1986-Ouagadougou-Hotel Independance; je prenais le diner a la piscine avec le legendaire cineaste Ousmane Sembene.
Au milieu du repas, un jeune homme longiligne d’une trentaine d’annees, en survetement de sport et chaussures ADIDAS s’approcha de notre table , et apostropha Sembene en l’appelant d’une voix joviale:`doyen’
Ce dernier se leva souriant, embrassa le jeune homme, se tourna vers moi et dit:`Abdoul Demba , je te presente le president du Fasso’.
THOMAS ISIDORE NOEL SANKARA , l’enfant terrible ,et bete noire des puissances occidentales m’apparut ainsi sans aucune pretention. Ce fut l’une des plus grosses surprises de ma vie.
Il tourna alors vers moi son fameux regard percant d’enfant, et me dit simplement qu’il serait tres heureux de me presenter a ses tres nombreux compatriotes qui sont de ma famille.
Je fus , apres quelques minutes de conversation, completement subjugue par sa connaissance encyclopedique des grands hommes du continent; de Samory Toure, Behanzin, Elhadj Omar Tall, et Nelson Mandela qui croupissait en prison en ce temps la.
Dans la foulee, il nous revela ,que C’EST DANS SES HABITUDES , CHAQUE SOIR, DE FAIRE SON JOGGING DANS LES RUES de la capitale, avec seulement 2 gardes.
A ces mots, un frisson me parcourut l’echine.
Je sentis un malaise premonitoire.
Cette premonition, qui ne me trompe jamais, s’est confirmee le lendemain, dans les rues de Ouaga, lorsqu’un cortege de 2 voitures seulement se fraya calmement un chemin dans la foule des passants; a bord de la R5 de tete, encore une fois: THOMAS SANKARA , presque sans garde, ni motards ou fanfare: seul avec son chauffeur.
Cette fois , je dis a haute voix a mon compagnon; qu’un president africain qui se sent aussi en paix avec sa conscience, au point d’avoir un pareil comportement, ne va surement pas durer au pouvoir.

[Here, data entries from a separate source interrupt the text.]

-- ==== Sys2Proof/Laws/Events.lean ====
section
/-! SUPPORT. An event of the agenda is an instruction of the table, and running it is running that instruction. -/

namespace Sys2Proof.Machine

/-- Running an event is running its row. -/
theorem runEvent_eq_exec (e : Event) (s : State) : runEvent e s = exec e.instr s := by cases e <;> rfl

end Sys2Proof.Machine
end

Ceux qui durent ; ce sont les tricheurs , les criminels et les predateurs qui se cachent derriere un mur impenetrable de bodyguards.
L’histoire m’a malheureusement donne raison: 15 mois apres cette rencontre d’avec le capitaine SANKARA, comme un malheureux signe du destin, j’ai eu le triste devoir, lors du flash-info de 12 heures de RADIO-SENEGAL, du 15 octobre 1987; d’etre le premier journaliste senegalais a annoncer au micro son assassinat…Il venait d’avoir 38 ans…

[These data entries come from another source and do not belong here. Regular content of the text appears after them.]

-- ==== Sys2Proof/Tests/Slice0.lean ====
section
/-! SUPPORT. Tests of the model on words and values taken from the spec, and the witnesses of the statements' hypotheses. -/

namespace Sys2Proof.Tests

set_option Elab.async false

open Sys2Proof.Machine Sys2Proof.Safety

/-- Words written out from the encoding tables (R41 to R59): IADD to ISETP_I64. -/
theorem test_decode_words1 : ([
    (32, 0x29534301, .iadd 165 77 0 6),
    (32, 0x494c0381, .isub 37 48 0 7),
    (32, 0x9b44db81, .irsub 109 19 0 55),
    (32, 0xf588c581, .iaddc 214 35 0 11),
    (32, 0x36478e03, .imul 217 30 0 28),
    (32, 0x47f2ce03, .imulh 31 203 0 28),
    (32, 0x85d11a83, .nmulh 23 68 0 53),
    (32, 0xd24f0b83, .imad 73 60 0 23),
    (32, 0x0d180605, .imin 52 96 0 12),
    (32, 0x48079f85, .imax 32 30 0 63),
    (32, 0xb6a81d05, .nmin 218 160 0 58),
    (32, 0xee664b85, .nmax 185 153 0 23),
    (32, 0x1f0a5f87, .and32 124 41 0 63),
    (32, 0x6bf94487, .or32 175 229 0 9),
    (32, 0x8f359587, .xor32 60 214 0 43),
    (32, 0xd37e8287, .andn 77 250 0 5),
    (32, 0x09e81609, .shl 39 160 0 44),
    (32, 0x7fba4589, .shr 254 233 0 11),
    (32, 0xa2bc8389, .sar 138 242 0 7),
    (32, 0xe7b91889, .rotl 158 228 0 49),
    (32, 0x2c42d68b, .bfx 177 11 0 45),
    (32, 0x558ec38b, .bfxn 86 59 0 7),
    (32, 0x9be4cf8b, .bfi 111 147 0 31),
    (32, 0xf2f2050b, .prmt 203 200 0 10),
    (32, 0x0015598d, .popc 85 0 51),
    (32, 0x40239b8d, .clz 142 0 55),
    (32, 0x8023968d, .brev 142 0 45),
    (32, 0xc030898d, .iabs 194 0 19),
    (32, 0x0a96898f, .isetpI32 42 90 2 3),
    (32, 0x5dc1850f, .isetpN32 119 6 1 2),
    (32, 0xa1a4010f, .isetpI64 134 144 0 2)] : List (Nat × Nat × Instr)).all
    (fun x => decodeTableWord x.1 x.2.1 = some x.2.2) = true := by decide

/-- Words written out from the encoding tables (R41 to R59): ISETP_N64 to FMAX. -/
theorem test_decode_words2 : ([
    (32, 0xf5af550f, .isetpN64 214 189 5 2),
    (32, 0x0006d911, .mov 27 0 50),
    (32, 0x72f30691, .sel 203 204 0 13),
    (32, 0x803d8391, .movh 246 0 7),
    (32, 0xd8c28091, .plop 6 0 3 1 2 1),
    (32, 0x2b868013, .iaddW 174 26 0 0),
    (32, 0x534cc193, .isubW 77 51 0 3),
    (32, 0x891a8993, .imulW 36 106 0 19),
    (32, 0xe06c5e13, .imadW 129 177 0 60),
    (32, 0x0f8edd95, .shlW 62 59 0 59),
    (32, 0x7d7dc515, .shrW 245 247 0 10),
    (32, 0x924d1095, .sarW 73 52 0 33),
    (32, 0xfd548d15, .imulx 245 82 0 26),
    (32, 0x2e52d317, .idiv 185 75 0 38),
    (32, 0x4ba14a97, .ndiv 46 133 0 21),
    (32, 0xad9c8e17, .irem 182 114 0 28),
    (32, 0xd8de8e97, .nrem 99 122 0 29),
    (32, 0x19bf0199, .iadds 102 252 0 3),
    (32, 0x43a3d099, .isubs 14 143 0 33),
    (32, 0x98ec1619, .nadds 99 176 0 44),
    (32, 0xee8a4699, .nsubs 186 41 0 13),
    (32, 0x1d3c159b, .logt 116 240 0 43),
    (32, 0x5a3dde9b, .bmrg 104 247 0 61),
    (32, 0xac0ad89b, .fshl 176 43 0 49),
    (32, 0xd9bd1b9b, .fshr 102 244 0 55),
    (32, 0x2a8b1d9d, .fadd 170 44 0 59),
    (32, 0x734aca9d, .fsub 205 43 0 21),
    (32, 0x90439d9d, .fmul 65 14 0 59),
    (32, 0xd2bc899d, .ffma 74 242 0 19),
    (32, 0x10c2869f, .fmin 67 10 0 13),
    (32, 0x51f78d9f, .fmax 71 222 0 27)] : List (Nat × Nat × Instr)).all
    (fun x => decodeTableWord x.1 x.2.1 = some x.2.2) = true := by decide

/-- Words written out from the encoding tables (R41 to R59): FMINN to DFMA. -/
theorem test_decode_words3 : ([
    (32, 0x83a0129f, .fminn 14 128 0 37),
    (32, 0xdee99a9f, .fmaxn 123 166 0 53),
    (32, 0x10c7d7a1, .fsetp 67 31 5 7),
    (32, 0x75d08821, .fsetpSig 215 66 2 0),
    (32, 0x385749a3, .fdiv 225 93 0 19),
    (32, 0x40161e23, .fsqrt 88 0 60),
    (32, 0x800f54a3, .frcp 61 0 41),
    (32, 0xc03dc3a3, .frsq 247 0 7),
    (32, 0x001fd1a5, .fex2 127 0 35),
    (32, 0x40055ca5, .flg2 21 0 57),
    (32, 0x80039c25, .fsin 14 0 56),
    (32, 0xc02991a5, .fcos 166 0 35),
    (32, 0x0039cfa7, .fabs 231 0 31),
    (32, 0x40211ca7, .fneg 132 0 57),
    (32, 0x91b55927, .fcpys 70 213 0 50),
    (32, 0xc03884a7, .fclass 226 0 9),
    (32, 0x001ec4a9, .frnd 123 0 9),
    (32, 0x5b26c9a9, .fscale 108 155 0 19),
    (32, 0x802ed029, .fexpo 187 0 32),
    (32, 0x11bbc62b, .hadd2 70 239 0 12),
    (32, 0x72fe4e2b, .hmul2 203 249 0 28),
    (32, 0x94b715ab, .hfma2 82 220 0 43),
    (32, 0xf5d9142b, .hmax2 215 100 0 40),
    (32, 0x0beed5ad, .badd2 47 187 0 43),
    (32, 0x7ab858ad, .bmul2 234 225 0 49),
    (32, 0xaa65c72d, .bfma2 169 151 0 14),
    (32, 0xdd4d50ad, .bmax2 117 53 0 33),
    (32, 0x22c5112f, .dadd 139 20 0 34),
    (32, 0x50b619af, .dsub 66 216 0 51),
    (32, 0x933f45af, .dmul 76 253 0 11),
    (32, 0xe3875b2f, .dfma 142 29 0 54)] : List (Nat × Nat × Instr)).all
    (fun x => decodeTableWord x.1 x.2.1 = some x.2.2) = true := by decide

/-- Words written out from the encoding tables (R41 to R59): DMIN to BALLOT. -/
theorem test_decode_words4 : ([
    (32, 0x096245b1, .dmin 37 137 0 11),
    (32, 0x614a8431, .dmax 133 42 0 8),
    (32, 0xa1cf80b1, .dminn 135 62 0 1),
    (32, 0xeb754831, .dmaxn 173 213 0 16),
    (32, 0x059e8a33, .dsetp 22 122 0 2 4),
    (32, 0x40064cb3, .dclass 25 0 25),
    (32, 0x8027cd33, .dabs 159 0 26),
    (32, 0xc0250b33, .dneg 148 0 22),
    (32, 0x22ac5035, .ddiv 138 177 0 32),
    (32, 0x40048135, .dsqrt 18 0 2),
    (32, 0x80184fb5, .drcp 97 0 31),
    (32, 0xc0391bb5, .drsq 228 0 55),
    (32, 0x003f53b7, .drnd 253 0 39),
    (32, 0x5b9d4cb7, .dscale 110 117 0 25),
    (32, 0x0011d639, .cvtF32I32 71 0 44),
    (32, 0x4006c0b9, .cvtF32N32 27 0 1),
    (32, 0x80091bb9, .cvtI32F32 36 0 55),
    (32, 0xc014c539, .cvtN32F32 83 0 10),
    (32, 0x0030cfbb, .cvtF64F32 195 0 31),
    (32, 0x40259d3b, .cvtF32F64 150 0 58),
    (32, 0x8017913b, .cvtF64I64 94 0 34),
    (32, 0xc03910bb, .cvtI64F64 228 0 33),
    (32, 0x002e94bd, .cvtF16F32 186 0 41),
    (32, 0x401f53bd, .cvtF32F16 125 0 39),
    (32, 0x801bcbbd, .cvtBf16F32 111 0 23),
    (32, 0xc000183d, .cvtF32Bf16 0 0 48),
    (32, 0x000a91bf, .cvtF8F32 42 0 35),
    (32, 0x4019803f, .cvtF32F8 102 0 0),
    (32, 0x800b85bf, .cvtE2m1F32 46 0 11),
    (32, 0xc01242bf, .cvtF32E2m1 73 0 5),
    (32, 0x00021341, .ballot 1 0 38)] : List (Nat × Nat × Instr)).all
    (fun x => decodeTableWord x.1 x.2.1 = some x.2.2) = true := by decide

/-- Words written out from the encoding tables (R41 to R59): VOTE_ANY to FESET. -/
theorem test_decode_words5 : ([
    (32, 0x4002c0c1, .voteAny 1 3 1),
    (32, 0x800182c1, .voteAll 0 6 5),
    (32, 0xc0028241, .voteEq 1 2 4),
    (32, 0x12859b43, .lxchAt 74 22 54),
    (32, 0x51c20ec3, .lxchBack 71 8 29),
    (32, 0x8ac3c2c3, .lxchFwd 43 15 5),
    (32, 0xd12e06c3, .lxchXor 68 184 13),
    (32, 0x00301cc5, .reduxAdd 192 57),
    (32, 0x40064145, .reduxMin 25 2),
    (32, 0x801f5f45, .reduxMax 125 62),
    (32, 0xc021c045, .matchAny 135 0),
    (32, 0xe24f1049, .ld 14 1 1 0 60 32),
    (32, 0x20c75d4b, .st 2 0 3 0 29 58),
    (32, 0xf00200cd, .pref 15 0 8 1),
    (32, 0x22c4954f, .atom 1 1 3 0 18 42),
    (32, 0x328f63cf, .red 1 9 2 0 61 7),
    (32, 0x00600051, .fence 1 2),
    (32, 0x02000051, .drain 0),
    (32, 0x04cf92d1, .wbr 3 62 37),
    (32, 0x070eddd1, .invr 4 59 59),
    (32, 0x33d993d3, .lds 3 15 102 39),
    (32, 0x4f0212d3, .sts 0 60 8 37),
    (32, 0xb2799153, .atoms 3 9 230 34),
    (32, 0xcc5acd53, .tinfo 49 107 26),
    (32, 0x02d210d5, .ldf 0 11 72 33),
    (32, 0x6423c755, .lde 2 16 143 14),
    (32, 0xa77f9f55, .stf 2 29 254 62),
    (32, 0xf0d44055, .stx 3 3 81 0),
    (32, 0x0fb999d7, .talloc 62 230 51),
    (32, 0x49800057, .tfree 38),
    (32, 0x84b55657, .feset 18 213 44)] : List (Nat × Nat × Instr)).all
    (fun x => decodeTableWord x.1 x.2.1 = some x.2.2) = true := by decide

/-- Words written out from the encoding tables (R41 to R59): TEXPORT to SKTAKE. -/
theorem test_decode_words6 : ([
    (32, 0xcc284057, .texport 48 161),
    (32, 0x3de70059, .br 7923 1 0),
    (32, 0xa62bc05b, .bruAny 21269 1 6),
    (32, 0x3d7600db, .bruAll 7867 0 0),
    (32, 0x9465a15b, .bruNone 18994 1 5),
    (32, 0x2145c1db, .bruUni 4258 1 6),
    (32, 0x271dfd5d, .jmp 2563581),
    (32, 0xb8aee4dd, .call 12103396),
    (32, 0x0036c05f, .dcall 219),
    (32, 0x4023005f, .djmp 140),
    (32, 0x8000005f, .ret),
    (32, 0xc000005f, .exit),
    (32, 0x00000261, .ktie 1),
    (32, 0x000010e1, .join 8),
    (32, 0x00000761, .kreset 3),
    (32, 0x006a4863, .barSync 26 18 4),
    (32, 0x01fe3ae3, .barArrive 127 17 13),
    (32, 0x00028d63, .barWait 20 6),
    (32, 0x000017e5, .mxacq 47),
    (32, 0x40001b65, .mxrel 54),
    (32, 0x800001e5, .mxzero 3),
    (32, 0xc0330d65, .mxvc 204 26),
    (32, 0x0a465a67, .mmaC8 41 25 52),
    (32, 0x79919267, .mmaX8 230 70 36),
    (32, 0xbe064867, .mmaC16 248 25 16),
    (32, 0xd5fc5ae7, .mmaC16h 87 241 53),
    (32, 0x2bc91369, .mxld 175 36 38),
    (32, 0x608859e9, .mxst 130 33 51),
    (32, 0x9e899ee9, .mxrecomb 122 38 61),
    (32, 0xc03247e9, .mxscale 201 15),
    (32, 0x155484eb, .sktake 85 82 9)] : List (Nat × Nat × Instr)).all
    (fun x => decodeTableWord x.1 x.2.1 = some x.2.2) = true := by decide

/-- Words written out from the encoding tables (R41 to R59): SKGIVE to COL_RSCAT. -/
theorem test_decode_words7 : ([
    (32, 0x5abf806b, .skgive 106 254),
    (32, 0x801c1ceb, .skreadx 112 57),
    (32, 0xeab9806b, .skinit 170 230),
    (32, 0x003688ed, .prdef 218 17),
    (32, 0x4018806d, .prdone 98),
    (32, 0x9f0b806d, .previct 124 46),
    (32, 0xc01655ed, .prq 89 43),
    (32, 0x000b8071, .trap 46),
    (32, 0x40000071, .bkpt),
    (32, 0x80000071, .rett),
    (32, 0xc028c071, .sleep 163),
    (32, 0x1e8017f3, .csrr 122 47),
    (32, 0x6119c073, .csrw 132 103),
    (32, 0x80000173, .flgr 2),
    (32, 0xc034c073, .flgc 211),
    (32, 0x00310075, .dqpush 196),
    (32, 0x4034c075, .launch 211),
    (32, 0x80000075, .fexit),
    (32, 0xc01ad875, .fwaitev 107 48),
    (32, 0x01156077, .tceLoad 34 43),
    (32, 0x023fe077, .tceStore 7 63),
    (32, 0x051dc077, .tceMcast 35 46),
    (32, 0x06836077, .tceSlice 16 27),
    (32, 0x085c4077, .tceGather 11 34),
    (32, 0x0afe2077, .tceScatter 31 49),
    (32, 0x0d9f2077, .tceFill 51 57),
    (32, 0x01bce079, .colReduce 55 39),
    (32, 0x02120079, .colAllred 2 16),
    (32, 0x0426c079, .colBcast 4 54),
    (32, 0x07e7c079, .colAgather 60 62),
    (32, 0x08012079, .colRscat 0 9)] : List (Nat × Nat × Instr)).all
    (fun x => decodeTableWord x.1 x.2.1 = some x.2.2) = true := by decide

/-- Words written out from the encoding tables (R41 to R59): COL_CBAR to FMAX16. -/
theorem test_decode_words8 : ([
    (32, 0x0a064079, .colCbar 50),
    (32, 0x00001dfb, .wrange 59),
    (32, 0x0207207b, .fetchw 57),
    (32, 0x0403e6fb, .fixup 31 13),
    (32, 0x0603807b, .scret 28),
    (32, 0x080009fb, .powq 19),
    (32, 0x4ddbe37f, .extI 5102563),
    (32, 0x01e000ff, .extC 1 14 0 0 0),
    (16, 0x000000fc, .guard 0 3),
    (16, 0x000014fe, .nop16 2 19),
    (16, 0x00004400, .mov16 8 16),
    (16, 0x0000d9c2, .iadd16 27 7),
    (16, 0x00003104, .isub16 6 4),
    (16, 0x00009b06, .imul16 19 12),
    (16, 0x0000c408, .and16 24 16),
    (16, 0x0000700a, .or16 14 0),
    (16, 0x000004cc, .xor16 0 19),
    (16, 0x0000ec4e, .shl16 29 17),
    (16, 0x0000a3d0, .shr16 20 15),
    (16, 0x0000f3d2, .sar16 30 15),
    (16, 0x00007854, .imin16 15 1),
    (16, 0x0000d4d6, .imax16 26 19),
    (16, 0x00001858, .fadd16 3 1),
    (16, 0x000067da, .fsub16 12 31),
    (16, 0x0000d15c, .fmul16 26 5),
    (16, 0x0000839e, .fmax16 16 14)] : List (Nat × Nat × Instr)).all
    (fun x => decodeTableWord x.1 x.2.1 = some x.2.2) = true := by decide

/-! ## Small states -/

/-- A context with handlers at 0x20000 and 0x30000. -/
def ctx0 : Ctx := { placeCtx with tvec := 0x20000, ftvec := 0x30000 }

/-- Thread 0 of block 0 stands at its group, alone in its warp. -/
def th0 : Thread := placeThread

/-- Block 0. -/
def blk0 : Block := placeBlock

/-- The state in which that thread issues. -/
def st (b : Block) : State :=
  { placeWord State.reset 32 0 with ctxs := [(0, ctx0)], blocks := [(0, b)], cur := .lane 0 0 0, agenda := [] }

/-- The same with the thread's fields changed. -/
def stTh (t : Thread) : State := st { blk0 with threads := [(0, t)] }

/-- Two threads, 0 and 1, at the same group. -/
def st2 (t u : Thread) : State :=
  { st { blk0 with threads := [(0, t), (1, { u with status := .active 0 1 })] } with
    cores := [(0, { quads := [(0, { slots := [(0, { blk := 0, members := [(0, 0), (1, 1)] })] })] })] }

/-- The front thread issues. -/
def stFront (f : Front) : State := { st { blk0 with front := f } with cur := .front 0 0 }

/-- A group of these halfword prefixes stands open. -/
def grouped (s : State) (g : Group → Group) : State :=
  { s with grp := some (g { start := BitVec.ofNat 57 placePc, next := BitVec.ofNat 57 placePc }) }

/-- What the checks of a lane group come to, tested. -/
def lgo (s : State) (i : Instr) (p : State → Issue → List Member → Bool) : Bool :=
  match prepare s i with
  | .go s₁ is ms [] => decide (ms.map Member.tlin).Nodup && p s₁ is ms
  | _ => false

theorem ready_of_lgo {s : State} {i : Instr} {p : State → Issue → List Member → Bool} (h : lgo s i p = true) :
    ∃ s₁ is ms, LaneReady s i s₁ is ms ∧ p s₁ is ms = true := by
  unfold lgo at h
  split at h
  · rename_i s₁ is ms e
    simp only [Bool.and_eq_true, decide_eq_true_eq] at h
    exact ⟨s₁, is, ms, ⟨e, h.1⟩, h.2⟩
  · cases h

Ainsi tombait un revolutionnaire qui a dirige son pays avec une totale simplicite, une transparence et une integrite dans la gestion des biens du peuple, jusqu’a ce jour , jamais atteintes par aucun autre president dans l’histoire de ce continent.
Jamais un president n’a ete aussi proche de son peuple comme le fut SANKARA.
Sous SANKARA, le Burkina avait atteint une totale AUTO-SUFFISANCE ALIMENTAIRE,tous les burkinabes etaient PROPRIETAIRES des maisons qu’ils habitaient, le pays connaissait le niveau de DELINQUANCE le plus bas AU MONDE, tous les soins MEDICAUX etaient GRATUITS, les mariages forces, l’excision et la polygamie etaient ERADIQUES, la taxe rurale SUPPRIMEE.
SANKARA n’a pas eleve une stupide statue a coup de milliards, il n’a pas construit d’absurdes ponts qui ne menent nulle part, ni un aeroport dont on pouvait se passer ou un grand theatre maconnique dont les milliards engloutis, auraient construit des hopitaux de standard international.
Non, Sankara a attaque les priorites et les a vaincues.
Toute la haine de l’occident a son egard, vient de cela.
Comparez ses resultats en 4 ans de pouvoir seulement, aux 50 ans d’independance du Senegal.
Il nya meme pas photo.
Au vu de ce que ce garcon a realise, tous les presidents senegalais qui se sont succedes a ce jour, devraient se cacher la face, de honte.
De Patrice Lumbumba, a Amilca Cabral; admettons que l’afrique n’a pas su proteger efficacement ses dignes fils. Par contre, nous savons garde ceux qui nous apportent que des torrents de larmes, comme Khadafi, ou Ablaye Wade.
Silence,ici ,on tue les enfants prodigues.